Mon épouse Sharon et moi sommes ravis de vous accueillir à Rideau Hall pour la remise des Prix Killam.

En 1981, Dorothy Killam offrait les fonds nécessaires à la création de ces prix à la mémoire de son mari, Izaak Walton Killam, pour faire en sorte que sa vision d’un Canada meilleur se perpétue.

Pour plusieurs raisons, je me sens personnellement très lié à la Fondation Killam, notamment pour avoir eu le privilège de prononcer l’allocution principale lors de la remise des Prix en 1995. Dans mon discours, j’avais souligné que « Notre but (dans les universités canadiennes) est de créer un environnement où l’innovation et les idées peuvent rayonner et nous affecter positivement les uns les autres, afin que nous puissions bâtir une société concurrentielle du point de vue économique et qui agit de façon citoyenne. »

Vous êtes nombreux à savoir que la majeure partie de ma carrière s’est déroulée dans le milieu universitaire. Voilà pourquoi je suis si heureux d’être entouré des plus grands pédagogues et chercheurs du Canada. Ces hommes et ces femmes ont jeté un regard approfondi sur notre tissu social, notre environnement, notre santé et autres grandes questions, en se posant la question « pourquoi? » et surtout, « pourquoi pas? »

Les Prix Killam ont, de par leur nature, un lien direct avec l’un des piliers que je compte solidifier durant mon mandat comme gouverneur général, notamment l’apprentissage et l’innovation.

Il est de notre devoir, dans notre société contemporaine en constante évolution, d’appuyer nos institutions postsecondaires, où se développent les cerveaux les plus brillants de notre nation. C’est là que la prochaine génération se prépare à assumer le leadership dans toutes les sphères d’activité. Ces établissements ouvrent le champ à l’innovation grâce aux recherches importantes qui y ont cours.

Le Canada figure au 6e rang de 32 pays de l’OCDE pour les dépenses du secteur des l’enseignement supérieur réservées à la recherche et au développement. Toutefois, nous sommes au 16e rang seulement pour ce qui est des dépenses des entreprises en recherche et en développement.

Notre pays se doit d’être un chef de file dans les investissements consacrés à son avenir.

L’édification d’une nation avertie et bienveillante repose sur la nécessité de reconnaître l’importance cruciale du point de vue socio-économique d’investir dans le savoir et dans la formation de citoyens compétents et instruits. Nous devons considérer le coût de l’éducation comme un investissement social et non comme une dépense. Le Canada ne peut se permettre de laisser se creuser l’écart entre ses institutions d’enseignement supérieur et celles qui sont les meilleures au monde. Notre pays se doit en outre de mieux faire connaître la contribution des chercheurs canadiens. 

Suivons alors l’exemple du programme des Prix Killam qui aident, avec les fiducies Killam et les bourses de recherche Killam, à financer la recherche et qui rendent hommage à ceux qui ont changé — ou qui ont la possibilité de changer — le Canada et le monde.
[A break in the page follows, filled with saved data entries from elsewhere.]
/-! 21_boot_and_identity.md R481 -/
def SEC_BOOT : Reg := ⟨0x40180000, 0x0, 1, 0x0, 1⟩
def SEC_BOOT.STATE : Fld := ⟨SEC_BOOT, 31, 28⟩
def SEC_BOOT.SLOT : Fld := ⟨SEC_BOOT, 27, 26⟩
def SEC_BOOT.MODE : Fld := ⟨SEC_BOOT, 25, 24⟩
def SEC_BOOT.REASON_A : Fld := ⟨SEC_BOOT, 23, 20⟩
def SEC_BOOT.REASON_B : Fld := ⟨SEC_BOOT, 19, 16⟩
def SEC_BOOT.TRIES : Fld := ⟨SEC_BOOT, 15, 8⟩
def SEC_BOOT.FAIL_AT : Fld := ⟨SEC_BOOT, 7, 4⟩
def SEC_STAT : Reg := ⟨0x40180004, 0x0, 1, 0x0, 1⟩
def SEC_STAT.BUSY : Fld := ⟨SEC_STAT, 31, 31⟩
def SEC_STAT.CAL_OK : Fld := ⟨SEC_STAT, 30, 30⟩
def SEC_STAT.DEBUG : Fld := ⟨SEC_STAT, 29, 29⟩
def SEC_STAT.TRNG_OK : Fld := ⟨SEC_STAT, 28, 28⟩
def SEC_STAT.OWNER_COPY : Fld := ⟨SEC_STAT, 27, 27⟩
def SEC_STAT.CONFIRMED : Fld := ⟨SEC_STAT, 26, 26⟩
def SEC_STAT.FLOOR_MM : Fld := ⟨SEC_STAT, 25, 25⟩
def SEC_CTL : Reg := ⟨0x40180008, 0x0, 1, 0x0, 1⟩
def SEC_CTL.COMMIT : Fld := ⟨SEC_CTL, 1, 1⟩
def SEC_CTL.CONFIRM : Fld := ⟨SEC_CTL, 0, 0⟩
def SEC_SVN : Reg := ⟨0x4018000C, 0x0, 1, 0x0, 1⟩
def SEC_SVN.VALUE : Fld := ⟨SEC_SVN, 31, 0⟩
def SEC_OWNER_ID : Reg := ⟨0x40180010, 0x0, 1, 0x0, 1⟩
def SEC_OWNER_ID.VALUE : Fld := ⟨SEC_OWNER_ID, 31, 0⟩
def SEC_OWNER_SEQ : Reg := ⟨0x40180014, 0x0, 1, 0x0, 1⟩
def SEC_OWNER_SEQ.VALUE : Fld := ⟨SEC_OWNER_SEQ, 31, 0⟩
def SEC_CAL_SVN : Reg := ⟨0x40180018, 0x0, 1, 0x0, 1⟩
def SEC_CAL_SVN.VALUE : Fld := ⟨SEC_CAL_SVN, 31, 0⟩
def SEC_IMG_FLOOR : Reg := ⟨0x40180020, 0x0, 1, 0x0, 1⟩
def SEC_IMG_FLOOR.VALUE : Fld := ⟨SEC_IMG_FLOOR, 31, 0⟩
def SEC_OWN_FLOOR : Reg := ⟨0x40180024, 0x0, 1, 0x0, 1⟩
def SEC_OWN_FLOOR.VALUE : Fld := ⟨SEC_OWN_FLOOR, 31, 0⟩
def SEC_CAL_FLOOR : Reg := ⟨0x40180028, 0x0, 1, 0x0, 1⟩
def SEC_CAL_FLOOR.VALUE : Fld := ⟨SEC_CAL_FLOOR, 31, 0⟩
def SEC_DEVID : Reg := ⟨0x40180040, 0x4, 8, 0x0, 1⟩
def SEC_DEVID.WORD : Fld := ⟨SEC_DEVID, 31, 0⟩
def SEC_DEVPUB : Reg := ⟨0x40180080, 0x4, 16, 0x0, 1⟩
def SEC_DEVPUB.WORD : Fld := ⟨SEC_DEVPUB, 31, 0⟩
def SEC_ROOTHASH : Reg := ⟨0x401800C0, 0x4, 8, 0x0, 1⟩
def SEC_ROOTHASH.WORD : Fld := ⟨SEC_ROOTHASH, 31, 0⟩
def SEC_OWNHASH : Reg := ⟨0x401800E0, 0x4, 8, 0x0, 1⟩
def SEC_OWNHASH.WORD : Fld := ⟨SEC_OWNHASH, 31, 0⟩
def SEC_MEAS : Reg := ⟨0x40180100, 0x20, 8, 0x4, 8⟩
def SEC_MEAS.WORD : Fld := ⟨SEC_MEAS, 31, 0⟩
def SEC_EXT : Reg := ⟨0x40180200, 0x4, 8, 0x0, 1⟩
def SEC_EXT.WORD : Fld := ⟨SEC_EXT, 31, 0⟩
def SEC_EXTCMD : Reg := ⟨0x40180220, 0x0, 1, 0x0, 1⟩
def SEC_EXTCMD.GO : Fld := ⟨SEC_EXTCMD, 31, 31⟩
def SEC_EXTCMD.M : Fld := ⟨SEC_EXTCMD, 2, 0⟩
def SEC_TRNG_STAT : Reg := ⟨0x40180240, 0x0, 1, 0x0, 1⟩
def SEC_TRNG_STAT.VALID : Fld := ⟨SEC_TRNG_STAT, 31, 31⟩
def SEC_TRNG_STAT.START : Fld := ⟨SEC_TRNG_STAT, 0, 0⟩
def SEC_TRNG_DATA : Reg := ⟨0x40180244, 0x0, 1, 0x0, 1⟩
def SEC_TRNG_DATA.DATA : Fld := ⟨SEC_TRNG_DATA, 31, 0⟩
def SEC_MB_CMD : Reg := ⟨0x40184000, 0x400, 16, 0x0, 1⟩
def SEC_MB_CMD.OP : Fld := ⟨SEC_MB_CMD, 31, 28⟩
def SEC_MB_CMD.N_DIG : Fld := ⟨SEC_MB_CMD, 12, 8⟩
def SEC_MB_STAT : Reg := ⟨0x40184004, 0x400, 16, 0x0, 1⟩
def SEC_MB_STAT.BUSY : Fld := ⟨SEC_MB_STAT, 31, 31⟩
def SEC_MB_STAT.ERR : Fld := ⟨SEC_MB_STAT, 30, 28⟩
def SEC_MB_STAT.PASS : Fld := ⟨SEC_MB_STAT, 0, 0⟩
def SEC_MB_DATA : Reg := ⟨0x40184100, 0x400, 16, 0x4, 64⟩
def SEC_MB_DATA.DATA : Fld := ⟨SEC_MB_DATA, 31, 0⟩
def SEC_REPORT : Reg := ⟨0x40188000, 0x800, 16, 0x4, 512⟩
def SEC_REPORT.WORD : Fld := ⟨SEC_REPORT, 31, 0⟩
À deux pas d’ici, aux Laboratoires du Conseil national de recherches, on peut lire dans la pierre une inscription qui date de 1935 et qu’avait choisie Mackenzie King pour évoquer la quête de la vérité. En voici un extrait : « Plus on cherche, plus on s’émerveille. »

Chacun à leur façon, les lauréats des Prix Killam incarnent ce message. Ces hommes et ces femmes ont consacré leurs carrières, voire leurs vies, à la recherche. Certains se sont lancés à la recherche d’une vérité absolue pour répondre à un problème universel épineux; d’autres ont voulu élucider une question revêtant un intérêt particulier pour eux; ou d’autres encore ont aidé de jeunes Canadiens à découvrir et définir leurs propres objectifs. Tous ont éprouvé ce sentiment d’émerveillement que suscitent la découverte et l’apprentissage.

L’auteur et chercheur George Whalley a dit un jour : « Une personne instruite ne se conjugue pas au participe passé, car l’éducation, c’est un processus sans fin qui dure toute la vie. » Vous tous ici savez à quel point cela est vrai. Nos lauréats, en particulier, le savent.

Depuis leur création, les Prix Killam ont été décernés à de nombreux Canadiens en reconnaissance de leurs réalisations exceptionnelles dans les domaines des sciences sociales, des sciences de la santé, du génie, des  sciences naturelles et des sciences humaines.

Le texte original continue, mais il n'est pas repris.